QeRL: Beyond Efficiency -- Quantization-enhanced Reinforcement Learning for LLMs
Wei Huang, Yi Ge, Shuai Yang, Yicheng Xiao, Huizi Mao, Yujun Lin, Hanrong Ye, Sifei Liu, Ka Chun Cheung, Hongxu Yin, Yao Lu, Xiaojuan Qi, Song Han, Yukang Chen
2025-10-14
Summary
This paper introduces a new method called QeRL, which makes it easier and faster to improve large language models (LLMs) using a technique called reinforcement learning.
What's the problem?
Reinforcement learning is a powerful way to teach LLMs to reason and solve complex problems, but it usually requires a lot of computing power and memory, especially with very large models. This makes it difficult and expensive to train these models effectively, and sometimes even impossible to fit them onto available hardware.
What's the solution?
QeRL tackles this problem by using a combination of techniques. First, it reduces the precision of the numbers used in the model (quantization) to save memory and speed up calculations. Specifically, it uses something called NVFP4. Second, it uses a method called LoRA to efficiently update the model's parameters. Importantly, QeRL also realizes that the slight inaccuracies introduced by quantization can actually *help* the model explore different strategies, so it includes a system to intelligently control this 'noise' during training. This adaptive noise helps the model find even better solutions.
Why it matters?
QeRL is significant because it allows researchers to train much larger language models with reinforcement learning using less hardware.
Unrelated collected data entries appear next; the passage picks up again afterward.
-- ==== Sys2Proof/Safety.lean ====
section
/-! DEFINITION. What a safe run is: k steps that all answer a next state. -/

namespace Sys2Proof

/-- Every one of the next k steps answers a next state. -/
def Safe : Nat → Machine.State → Prop
  | 0, _ => True
  | k + 1, s => ∃ t, Machine.step s = .next t ∧ Safe k t

end Sys2Proof
end

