-- ==== Sys2Proof/Tests/Slice0.lean ====
section
/-! SUPPORT. Ill-formed terms, words of the spec and their instructions, a few results the spec states, and for every statement with
hypotheses states and operands that meet them, clause by clause. -/

namespace Sys2Proof.Tests
open Sys2Proof Sys2Proof.Machine Sys2Proof.Claim
set_option Elab.async false

-- small states

/-- The first byte of stack node 0. -/
def globalA : Word := 0x0100000000000000#64

/-- A unit with values in some registers. -/
def xs (l : List (Reg × Word)) (u : Machine.Unit) : Machine.Unit := l.foldl (fun u p => { u with x := u.x.set p.1 p.2 }) u
/-- Core 0 after reset as the given unit. -/
def core0 (u : Machine.Unit) : State := { State.reset with cur := u }
/-- A U-mode core with a handler and a running firing of launch 1. -/
def userUnit : Machine.Unit := { pc := 0x1000, run := .running, t := { tvec := 0x2000 }, firing := { lid := 1, fid := 3 } }
def user : State := core0 userUnit
/-- The same core in S mode. -/
def super : State := core0 { userUnit with priv := .s }
/-- The management core. -/
def mgmt : State := { State.reset with focus := 2304, cur := { priv := .m, pc := 0x1000 } }
/-- A stack core. -/
def sc : State := { State.reset with focus := 2048, cur := userUnit }
/-- A core whose registers a0-a3 (x10-x13) hold the given values. -/
def args (a b c d : Word) : State := core0 (xs [(10, a), (11, b), (12, c), (13, d)] userUnit)
/-- A result is `.ok v`, or `.error e`, as a Bool. -/
def okB {ε α : Type} [DecidableEq α] (r : Except ε α) (v : α) : Bool := match r with | .ok a => decide (a = v) | .error _ => false
def errB {ε α : Type} [DecidableEq ε] (r : Except ε α) (e : ε) : Bool := match r with | .ok _ => false | .error a => decide (a = e)
theorem okB_iff {ε α : Type} [DecidableEq α] (r : Except ε α) (v : α) : okB r v = true ↔ r = .ok v := by cases r <;> simp [okB]
theorem errB_iff {ε α : Type} [DecidableEq ε] (r : Except ε α) (e : ε) : errB r e = true ↔ r = .error e := by cases r <;> simp [errB]
/-- The same core with a region that grants every MMIO address. -/
def opened (u : Machine.Unit) : State := { core0 u with parts := [(0, { regions := [(2, 0x8000000301000000), (3, 0x2000000)] })] }
def isOk {ε α : Type} (r : Except ε α) : Bool := match r with | .ok _ => true | .error _ => false
/-- A launch record of two stages and two queues. -/
def rec1 : Record :=
  { prio := 0, groups := 100, widths := [4, 3], args := 0, cmpl := 0, wdog := 0, stktop := 0, weight := 0, batch := 0, phased := false, flock := [],
    stages := [{ entry := 0x1000, src := true }, { entry := 0x1100, src := false }],
    queues := [{ core := 15, depth := 4, slot8 := 8, base := 0x2000, pstage := 0, cstage := 1, prate := 1, crate := 2 },
               { core := 1, depth := 2, slot8 := 1, base := 0x7FFF0, pstage := 1, cstage := 0, prate := 2, crate := 1 }], ranges := [] }
/-- Launch 1, running, with slots 0 and 1 of queue 0 published. -/
def launch1 : Launch := { lid := 1, record := rec1, groups := 100, st := .running, qs := [(0, { granted := 2, pub := [0, 1] })] }
/-- Core 0 with launch 1 active; handle 0 reads queue 0, handle 1 writes queue 1. -/
def launched (u : Machine.Unit) : State :=
  { core0 { u with handles := [(0, some { out := false, rate := 2, cursor := 0 }), (1, some { out := true, rate := 2, cursor := 0 })] } with
    parts := [(0, { launches := [launch1] })] }
/-- Core 0 with bytes of its scratchpad written: pairs of an address and a doubleword. -/
def scratchMem (l : List (Nat × Word)) : List Host.Cell := l.foldl (fun m p => writeNat m (scratchKey 0 p.1) p.2.toNat 8) []
/-- Core 0 with a state word of law 1 at scratchpad address 0 (bank 0 is STATE), threshold 1 in its law unit, x10 = 0 and x11 as given. -/
def lawState (kind : Nat) (p0 p1 p2 coord stamp thr d3 arg : Word) : State :=
  { core0 (xs [(11, arg)] { userUnit with bfmt := [(0, 8)] }) with
    mem := scratchMem [(0, coord), (8, stamp ||| 0x10000000000#64)]
    parts := [(0, { laws := [(4, 0x8000000000000000#64 ||| BitVec.ofNat 64 kind), (5, p0), (6, p1), (7, p2)] })]
    laws := [(0, { thr := [(4, thr), (7, d3)] })] }
/-- A cached leaf of stack node 0's first page: KBLOCK16 in pseudo-channel 0, row bytes 512, readable and writable. -/
def page0 (leaf : Word) : TcEntry := { part := 0, node := 0, base := 0, size := 0x10000, leaf := leaf }
/-- Core 0 with that page, x10 naming its first byte, x11 and the pseudo-channels of stack 0 as given. -/
def bankState (arg : Word) (cap : Nat) (pch : SMap Pch) : State :=
  { core0 (xs [(10, globalA), (11, arg)] userUnit) with
    dies := [(4, { tc := [page0 0x5800000000000C00] })], stks := [(0, { cap := cap, pch := pch })] }
/-- Core 0 with stack node 0's first page cached under the given leaf. -/
def paged (leaf : Word) (u : Machine.Unit) : State := { core0 u with dies := [(4, { tc := [page0 leaf] })] }
/-- A LINEAR leaf over all 128 pseudo-channels: readable, writable and executable; and one that forbids reads and writes. -/
def leafRwx : Word := 0x4000000000001C00
def leafX : Word := 0x4000000000001000
/-- One that grants reads and writes alone. -/
def leafRw : Word := 0x4000000000000C00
It’s the first framework to successfully train a 32 billion parameter LLM on a single high-end GPU. It also speeds up the training process and achieves performance comparable to more resource-intensive methods, even matching the accuracy of fully fine-tuning the model on challenging math problems. This means better LLMs can be developed more easily and affordably.
Abstract
We propose QeRL, a Quantization-enhanced Reinforcement Learning framework for large language models (LLMs). While RL is essential for LLMs' reasoning capabilities, it is resource-intensive, requiring substantial GPU memory and long rollout durations. QeRL addresses these issues by combining NVFP4 quantization with Low-Rank Adaptation (LoRA), accelerating rollout phase of RL while reducing memory overhead. Beyond efficiency, our findings show that quantization noise increases policy entropy, enhancing exploration, and enabling the discovery of better strategies during RL. To further optimize exploration, QeRL introduces an Adaptive Quantization Noise (AQN) mechanism, which dynamically adjusts noise during training. Experiments demonstrate that QeRL delivers over 1.5 times speedup in the rollout phase. Moreover, this is the first framework to enable RL training of a 32B LLM on a single H100 80GB GPU, while delivering overall speedups for RL training. It also achieves faster reward growth and higher final accuracy than 16-bit LoRA and QLoRA, while matching the performance of full-parameter fine-tuning on mathematical benchmarks such as GSM8K (90.8%) and MATH 500 (77.4%) in the 7B model. These results establish QeRL as an efficient and effective framework for RL training in LLMs.